This is something I personally need but I also suspect that this is a promising approach for expanding Nix’s impact and reaching more users. If Nix can become the “go to” method for installing X package in someone’s CI workflow they’ll come to discover Nix automatically. People are also going to be far more willing to try out some new package manager in CI before they install it on their personal machines.
I looked into this further, apparently the biggest culprit is that you get a top-level checkout of the nixpkgs repo. And that’s 190MB out of the 270MB for a base install.
glibc is 32MB
nixexprs is 15MB
everything else is under 10MB and seems necessary for nix to work correctly.
If we wanted to improve this, we would have to “trim some fat” from the repo.
It seems to me that the download will grow arbitrarily large as nixpkgs and nix gain in popularity.
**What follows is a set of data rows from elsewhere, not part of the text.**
theorem covered_rightward (hy : e.sy = s.sy) (hx : s.sx < e.sx) :
    covered (edgeFn s e x y) s e = true ↔ s.sy ≤ y := by
  have hlen : 0 < e.sx - s.sx := by omega
  rw [covered_iff, topLeft_iff, edgeFn_horizontal hy, mul_pos_iff_of_pos_left hlen, mul_eq_zero]
  omega

theorem covered_leftward (hy : e.sy = s.sy) (hx : e.sx < s.sx) :
    covered (edgeFn s e x y) s e = true ↔ y < s.sy := by
  have hswap := covered_swap (s := e) (e := s) (.inl hx.ne) x y
  rw [hswap, covered_rightward hy.symm hx]
  omega

theorem covered_upward (hx : e.sx = s.sx) (hy : e.sy < s.sy) :
    covered (edgeFn s e x y) s e = true ↔ s.sx ≤ x := by
  have hneg : edgeFn s e x y = (s.sy - e.sy) * (x - s.sx) := by
    rw [edgeFn_vertical hx]
    ring
  have hlen : 0 < s.sy - e.sy := by omega
  rw [covered_iff, topLeft_iff, hneg, mul_pos_iff_of_pos_left hlen, mul_eq_zero]
  omega

theorem covered_downward (hx : e.sx = s.sx) (hy : s.sy < e.sy) :
    covered (edgeFn s e x y) s e = true ↔ x < s.sx := by
  have hswap := covered_swap (s := e) (e := s) (.inr hy.ne') x y
  rw [hswap, covered_upward hx.symm hy]
  omega

end Edge

/-- Settles O40: where the edge function is not zero one side is negative, and where it is zero the edge is a top or left
edge in one direction only. -/
theorem sharedEdgeCoversOnce : Obligations.SharedEdgeCoversOnce := by
  refine fun a b px py => ⟨edgeFn_swap a b px py, ?_⟩
  rw [edgeFn_swap a b, covered_iff, covered_iff, topLeft_iff, topLeft_iff]
  omega

/-! ### A rectangle as a fan of two triangles (R260, R263) -/

theorem triangleCovers_iff {a b c : ScreenVertex} {x y : Int} :
    triangleCovers a b c x y = true ↔ covered (edgeFn b c x y) b c = true ∧ covered (edgeFn c a x y) c a = true ∧
      covered (edgeFn a b x y) a b = true := by
  simp only [triangleCovers, Bool.and_eq_true, and_assoc]

section Rectangle

variable {a b c d : ScreenVertex} {x y : Int}

/-- A sample on the upper right of the falling diagonal, left of the right side and not above the top side, lies in the
rectangle. -/
theorem between_of_upper_right (hx : a.sx < c.sx) (hy : a.sy < c.sy) (hdiag : 0 ≤ edgeFn c a x y) (hright : x < c.sx)
    (htop : a.sy ≤ y) : a.sx ≤ x ∧ y < c.sy := by
  unfold edgeFn at hdiag
  constructor <;> by_contra hout <;> nlinarith

/-- A sample on the lower left of the diagonal, above the bottom side and not left of the left side, too. -/
theorem between_of_lower_left (hx : a.sx < c.sx) (hy : a.sy < c.sy) (hdiag : 0 ≤ edgeFn a c x y) (hbottom : y < c.sy)
    (hleft : a.sx ≤ x) : x < c.sx ∧ a.sy ≤ y := by
  unfold edgeFn at hdiag
  constructor <;> by_contra hout <;> nlinarith
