-- ==== Sys2Proof/Word.lean ====
section
/-! DEFINITION. Word types: a 32-bit register word, a byte, and a named bit field of a register. -/

namespace Sys2Proof

/-- A register word (R10). -/
abbrev Word := BitVec 32

/-- One byte of memory or of a packet. -/
abbrev Byte := BitVec 8

/-- A field of a register: its register's BAR0 offset, its lowest bit and its width. -/
structure Bits where
  off : Nat
  lo : Nat
  w : Nat
  deriving DecidableEq, Repr

end Sys2Proof
end

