/-- One column beside its registers: frames in work, streams for the ring writers (in a head's column), results for CLR, the load in progress (image
address, LO, HI) with what R183 holds back and the reason of its last LOAD_ERR (0 none), kernel sets, the switch in progress (R182). -/
structure Column where
  frames : List ColFrame
  queue : List StreamOut
  results : List TellerResult
  load : Option (Nat × Nat × Nat)
  loadHeld : Bool
  loadDirty : Bool
  loadErr : Nat
  kernel : Option KernelSet
  oldKernel : Option KernelSet
  stagedKernel : Option KernelSet
  switchTick : Option Nat
  deriving DecidableEq, Repr

/-- A teller's store window: coefficient words, lookup entries and microword halves, keyed by window offset / 2 (R163). -/
abbrev TellerStore := List (Nat × BitVec 16)

/-- CHT beside its registers. `depth` is the length in beats of a column's result queue, which the spec does not give (R20). -/
structure ChtState where
  depth : Nat
  columns : List (Nat × Column)
  tellers : List (Nat × Teller)
  stores : List (Nat × TellerStore)
  deriving DecidableEq, Repr

/-! ### Clearing unit (chapter 08) -/

/-- A port's contribution to a frame (R225). -/
structure BandPart where
  port : Nat
  frameNo : Nat
  expose : Nat
  tick : Nat
  flags : Nat
  missing : Bool
  deriving DecidableEq, Repr



/-- An open frame record of CLR. `waiting` lists the ports whose FRAME_START it awaits, `expect` the tellers whose results it
awaits; `strike` names the lock of the strike that fixed its tick (R371); `faultAt` is when the first condition of FAULT_MARKED reached it
(R221); `replay` is the recorded entry of a frame fed in REPLAY, `fed` its source ring and entry number (R265, R266). -/
structure Frame where
  id : Nat
  head : Nat
  size : Nat
  source : Nat
  cmd : Nat
  openedAt : Nat
  frameNo : Nat
  expose : Nat
  tick : Nat
  parts : List BandPart
  waiting : List Nat
  enc : Option EncCapture
  strike : Option Nat
  expect : List Nat
  flags : Nat
  faultId : Nat
  faultAt : Nat
  cfg : Word
  mode : Nat
  streams : List Stream
  replay : Option (List Byte)
  fed : Option (Nat × Nat)
  failed : List ClrItem
  deriving DecidableEq, Repr

/-- A ledger entry queued for a ring writer (R226): everything the entry holds but BYTES and LOCATION, when the first condition of its
FAULT_MARKED reached it (R221), and whether the count of its bytes failed (R229). -/
structure Entry where
  frame : Nat
  stream : Stream
  format : Nat
  kind : Nat
  head : Nat
  size : Nat
  flags : Nat
  frameNo : Nat
  expose : Nat
  tick : Nat
  enc : List Nat
  mode : Nat
  faultAt : Nat
  bytesFailed : Bool
  deriving DecidableEq, Repr

/-- CLR beside its registers. `depth` is the length in entries of the ledger queue, which the spec does not give (R20). -/
structure ClrState where
  depth : Nat
  frames : List Frame
  queue : List Entry
  nextId : Nat
  deriving DecidableEq, Repr

/-! ### Vault and rings (chapter 09) -/

/-- A record of a ring: entry number, count at which its payload starts, bytes, tick, and whether a stage-6 overrun marks its copies (R71). -/
structure RingEntry where
  num : Nat
  start : Nat
  bytes : Nat
  tick : Nat
  overrun : Bool
  deriving DecidableEq, Repr

/-- The record a ring writer has in progress: frame, stream, tick, head, count at which it starts, bytes written, whether a
slide has moved the mark for it, whether it was cut. -/
structure RingRec where
  frame : Nat
  stream : Stream
  tick : Nat
  head : Nat
  start : Nat
  written : Nat
  slid : Bool
  cut : Bool
  dropped : Bool
  deriving DecidableEq, Repr

/-- The state of a ring (R257, R262). A replay source is a ring that VLT_RPL_CTL names while REPLAY is in force (R265). -/
inductive RingState where
  | off | stream | armed | post | held | overdraft
  deriving DecidableEq, Repr

/-- One ring: its state, the layout it was initialised with, its counts (R250), the records held, the record in progress, the commit (R256-R258),
whether it is orphaned and whether a reset did it (R262), what its notices count, the entry number up to which records fell due while orphaned
(R286), the overdraft ring's mark as it stood when a record of the ring last found no room there (R263), and the hop count of its commit.
`dropped` of the record in progress marks a frame dropped whole (R255). -/
structure Ring where
  state : RingState
  base : Nat
  size : Nat
  ent : Nat
  role : Nat
  dataWr : Nat
  markData : Nat
  entWr : Nat
  markEnt : Nat
  entries : List RingEntry
  work : Option RingRec
  commitWait : Bool
  orphaned : Bool
  byReset : Bool
  ovdTold : Bool
  trigEnt : Option Nat
  trigTick : Nat
  pre : Nat
  post : Nat
  preHeld : Nat
  postDone : Nat
  drops : Nat
  slides : Nat
  dropsTold : Nat
  slidesTold : Nat
  slidTold : Bool
  dueTo : Nat
  blockedAt : Option Nat
  hop : Nat
  deriving DecidableEq, Repr

/-- The replay reader of a gang head (R265, R266): its position, the records fed, the ENT_WR at which it ends, and whether
it feeds. -/
structure Replay where
  pos : Nat
  count : Nat
  stop : Nat
  active : Bool
  due : List Nat
  deriving DecidableEq, Repr

/-- A commit that has arrived (R256): its groups, T, and the hop count that came with it. -/
structure RingCommit where
  groups : Nat
  tick : Nat
  hop : Nat
  deriving DecidableEq, Repr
I wonder if some ideas from the Unison project (https://www.unisonweb.org/ and https://www.youtube.com/watch?v=gCWtkvDQ2ZI) might be worth considering as nix is inevitably forced to scale.
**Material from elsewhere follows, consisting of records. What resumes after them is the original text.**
-- ==== Sys2Proof/Machine/PortPackets.lean ====
section
/-! DEFINITION. The packet layer of the Avane ports (chapter 05): packet tests, frames and bands, credits, STATUS, camera
commands, ranging and URGENT, with the frame records CLR opens for them (R225, R465). -/

namespace Sys2Proof.Machine

/-- SOURCE codes of an exposure command (R134). -/
def srcSchedule : Nat := 0
def srcUrgent : Nat := 1

namespace Dev

/-! ### Packet tests and sequence numbers (R127, R128) -/

/-- A packet discarded: counted once, flagged, PKT_DISCARD at most once per 1 ms with the number discarded since the last. -/
def pktDiscard (d : Dev) (p : Nat) (bad : Bool) : Dev :=
  let d := d.count (if bad then AVP_PKT_BAD_CNT.addr p else AVP_PKT_CRC_CNT.addr p)
  let d := d.set1 (if bad then AVP_PFLAGS.MALFORMED p else AVP_PFLAGS.CRC_BAD p)
  let d := d.setPk p fun k => { k with discards := k.discards + 1 }
  d.atMost (.pktDiscard p) (ms 1) fun d =>
    (d.notice .alert (idAVP p) 0x020 (ofBool bad * 2 ^ 31 + Nat.min (d.port p).pk.discards 0xFFFF)).setPk p
      fun k => { k with discards := 0 }

/-- The receiver's sequence number after a packet it accepts (R128). -/
def takeSeq (d : Dev) (p seq : Nat) : Dev :=
  let d := match (d.port p).pk.rxSeq with
    | none => d
    | some last => d.countBy (AVP_SEQ_GAP_CNT.addr p) ((seq + 256 - last - 1) % 256)
  d.setPk p fun k => { k with rxSeq := some seq }

/-- Receiving a packet: nothing in a state before NEGOTIATE, nor while the extra ALIGN of a degrade is awaited, at which the 1680 resumes
(R122); the tests of R127; the SEQ of R128; then the packet's own
effect. -/
def receive (d : Dev) (p : Nat) (k : RxPacket) (typ : Nat) (lenOk : Nat → Bool) (bodyOk : Bool)
    (crcDiscard : Dev → Dev) (take : Dev → Dev) : Dev :=
  if !(d.portState p = 4 || d.portUp p) || (d.port p).link.degrade.isSome then d
  else match k.verdict typ lenOk bodyOk with
    | .crc => crcDiscard (d.pktDiscard p false)
    | .bad => d.pktDiscard p true
    | .taken => take (d.takeSeq p k.seq)

/-! ### Downlink packets -/

/-- The place of a packet type in the order SCHEDULE, CREDIT, CAPS, TIME, COMMAND (R130). -/
def txRank (typ : Nat) : Nat := match typ with | 0x82 => 0 | 0x84 => 1 | 0x87 => 2 | 0x83 => 3 | _ => 4

/-- A packet made ready takes its place behind those of its own rank and above (R130). -/
def insertTx (q : TxPacket) : List TxPacket → List TxPacket
  | [] => [q]
  | e :: l => if txRank e.typ ≤ txRank q.typ then e :: insertTx q l else q :: e :: l

/-- Making a downlink packet ready for the next packet boundary. -/
def sendPacket (d : Dev) (p typ tag : Nat) (body : List Byte) : Dev :=
  d.setPk p fun k => { k with ready := insertTx ⟨typ, tag, body⟩ k.ready }

/-- A ready packet leaves with the port's next SEQ (R125, R128). -/
def emitTx (d : Dev) (p : Nat) (q : TxPacket) : Dev :=
  (d.emit (.packet p (mkPacket q.typ (d.port p).pk.txSeq q.tag q.body))).setPk p fun k => { k with txSeq := (k.txSeq + 1) % 256 }

/-- A packet boundary of a port: the packets ready leave in their order (R130). DESIGN CHOICE: the spec does not say how long a packet
takes the line; all packets that become ready at one instant of device time meet at one boundary, at the end of that instant (log entry
25). -/
def boundary (d : Dev) (p : Nat) : Dev :=
  d.forEach (d.port p).pk.ready (fun q d => d.emitTx p q) |>.setPk p fun k => { k with ready := [] }

/-- The packet boundaries of all ports at the end of an instant. -/
def boundaries (d : Dev) : Dev :=
  d.forEach ((List.range 16).filter fun p => !(d.port p).pk.ready.isEmpty) fun p d => d.boundary p

/-! ### Line credits (R137-R139) -/

/-- The line capacity of a port from its gang head's geometry in force (R138). -/
def capacity (d : Dev) (p : Nat) : Nat :=
  let h := d.headOf p
  let f := d.forceGet (AVP_GEOM_W.FORMAT h)
  let w := d.forceGet (AVP_GEOM_W.WIDTH h)
  let l32 := (lineBytes (if w = 0 then maxWidth f else w) f + 31) / 32 * 32
  Nat.min 255 (65536 / Nat.max l32 1)

/-- LIMIT without the tick window: consumed lines plus the capacity, never below the LIMIT last sent (R138, R139). -/
def limitFree (d : Dev) (p : Nat) : Nat :=
  let want := (d.get (AVP_CREDIT_USED.USED p) + d.capacity p) % 2 ^ 32
  let last := d.get (AVP_CREDIT_LIMIT.LIMIT p)
  if 0 < signed 32 (want + 2 ^ 32 - last) then want else last

/-- LIMIT as it stands: the one last sent while stage 1 withholds credits (R72), or while a frame waits for a place in the frame table
(R228). -/
def limitNow (d : Dev) (p : Nat) : Nat :=
  if d.creditsHeld p || !(d.port p).pk.held.isEmpty then d.get (AVP_CREDIT_LIMIT.LIMIT p) else d.limitFree p

/-- Lines by which LIMIT has advanced since the last CREDIT. -/
def limitAdvance (d : Dev) (p : Nat) : Nat := (d.limitNow p + 2 ^ 32 - d.get (AVP_CREDIT_LIMIT.LIMIT p)) % 2 ^ 32

/-- Noting the first advance of LIMIT not yet reported; one that is withheld counts from when it arose. -/
def noteAdvance (d : Dev) (p : Nat) : Dev :=
  d.when (d.limitFree p != d.get (AVP_CREDIT_LIMIT.LIMIT p) && (d.port p).pk.advanceAt.isNone) fun d =>
    d.setPk p fun k => { k with advanceAt := some d.time }

/-- Counting lines as consumed (R139). -/
def consume (d : Dev) (p n : Nat) : Dev :=
  (d.put (AVP_CREDIT_USED.USED p) (d.get (AVP_CREDIT_USED.USED p) + n)).noteAdvance p

/-- Sending a CREDIT with a LIMIT (R137). DESIGN CHOICE: the register's CAPACITY becomes a new capacity with the first CREDIT that carries
it, not at the apply; the spec leaves the instant open (R138, log entry 79). -/
def sendLimit (d : Dev) (p lim : Nat) : Dev :=
  let d := (d.put (AVP_CREDIT_STAT.CAPACITY p) (d.capacity p)).put (AVP_CREDIT_LIMIT.LIMIT p) lim
  let d := d.sendPacket p 0x84 lim (le 1 (d.get (AVP_CREDIT_STAT.EPOCH p)) ++ le 1 (d.capacity p) ++ le 2 0)
  d.setPk p fun k => { k with creditAt := d.time, advanceAt := if lim = d.limitFree p then none else k.advanceAt }
def sendCredit (d : Dev) (p : Nat) : Dev := d.sendLimit p (d.limitNow p)

/-- CREDIT_SEND: LIMIT has advanced by 4 lines, or at all and 1 us has passed, or 100 us have passed since the last (R139). -/
def creditSend (d : Dev) (p : Nat) : Dev :=
  let k := (d.port p).pk
  let adv := d.limitAdvance p
  d.when (d.portUp p && (4 ≤ adv || (0 < adv && (match k.advanceAt with | some t => t + us 1 ≤ d.time | none => false))
      || k.creditAt + us 100 ≤ d.time)) (·.sendCredit p)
The gist of it is that code is content-addressed along with everything else. For nixpkgs this could mean that users only need to download the AST version of all-packages.nix to start and then lazily download the Nix expressions for packages that all-packages.nix points to as necessary. Because everything is content-addressed this means just-enough downloads for the user and a very easy storage/replication for hosting the nixpkgs data.
some package are being removed, but definitely not at the rate in which they are being added.
I think eventually many things will be transferred over to flakes, in which you can opt-in to different ecosystems. And maybe nixpkgs will be slimmed down in size
Yes I know. I was asking @rickynils since he’s one of the dev of the other one, and I was wondering if his has some nice features that the cachix one doesn’t have.
I’d really like to get to a point where we can have an official GitHub Action to install Nix, or better yet just get Nix into the VM images. That way we can avoid this headache of figuring out the differences between a bunch of unofficial options.
The main motivation behind this action is to install Nix as quickly as possible in your GitHub workflow. If that isn’t important, you should probably use the Install Nix action instead, which sets up Nix in multi-user mode (daemon mode) using the official Nix installer.
It’d be interesting to find out, if anyone knows someone, what criteria GH uses, here.
I think it’s also good to know who does the work and how it would be maintained. And game out a bit what would need to happen if they weren’t keeping up with it.
Some context on why I think these are important: I’m picking at an unofficial replacement for the community-maintained Travis-CI Nix support (aside: I could use a little help here on well-defined small tasks–message if interested), which should be a stepping stone to asking Travis-CI to remove the semi-official support (and hoping they comply, and hoping the deprecation is smooth…). I’m doing this because the update process is so clunky that no one really seems to want to deal with it, but I think it’s a community-/dev-relations problem to just let the semi-official support rot (and it does, unless your project pins Nixpkgs).
Having Nix in the images would be great, as long as it’s going to keep working. If we have serious questions about that, though, there are advantages to having some form of ownership.
I don’t see it as bad, yet, but I am a little worried about ending up with too many CI flows with too much feature drift between them. Features are great, and experimenting to find improvements is also great, but choices also make it harder to onboard people, and feature drift also increases the switching costs.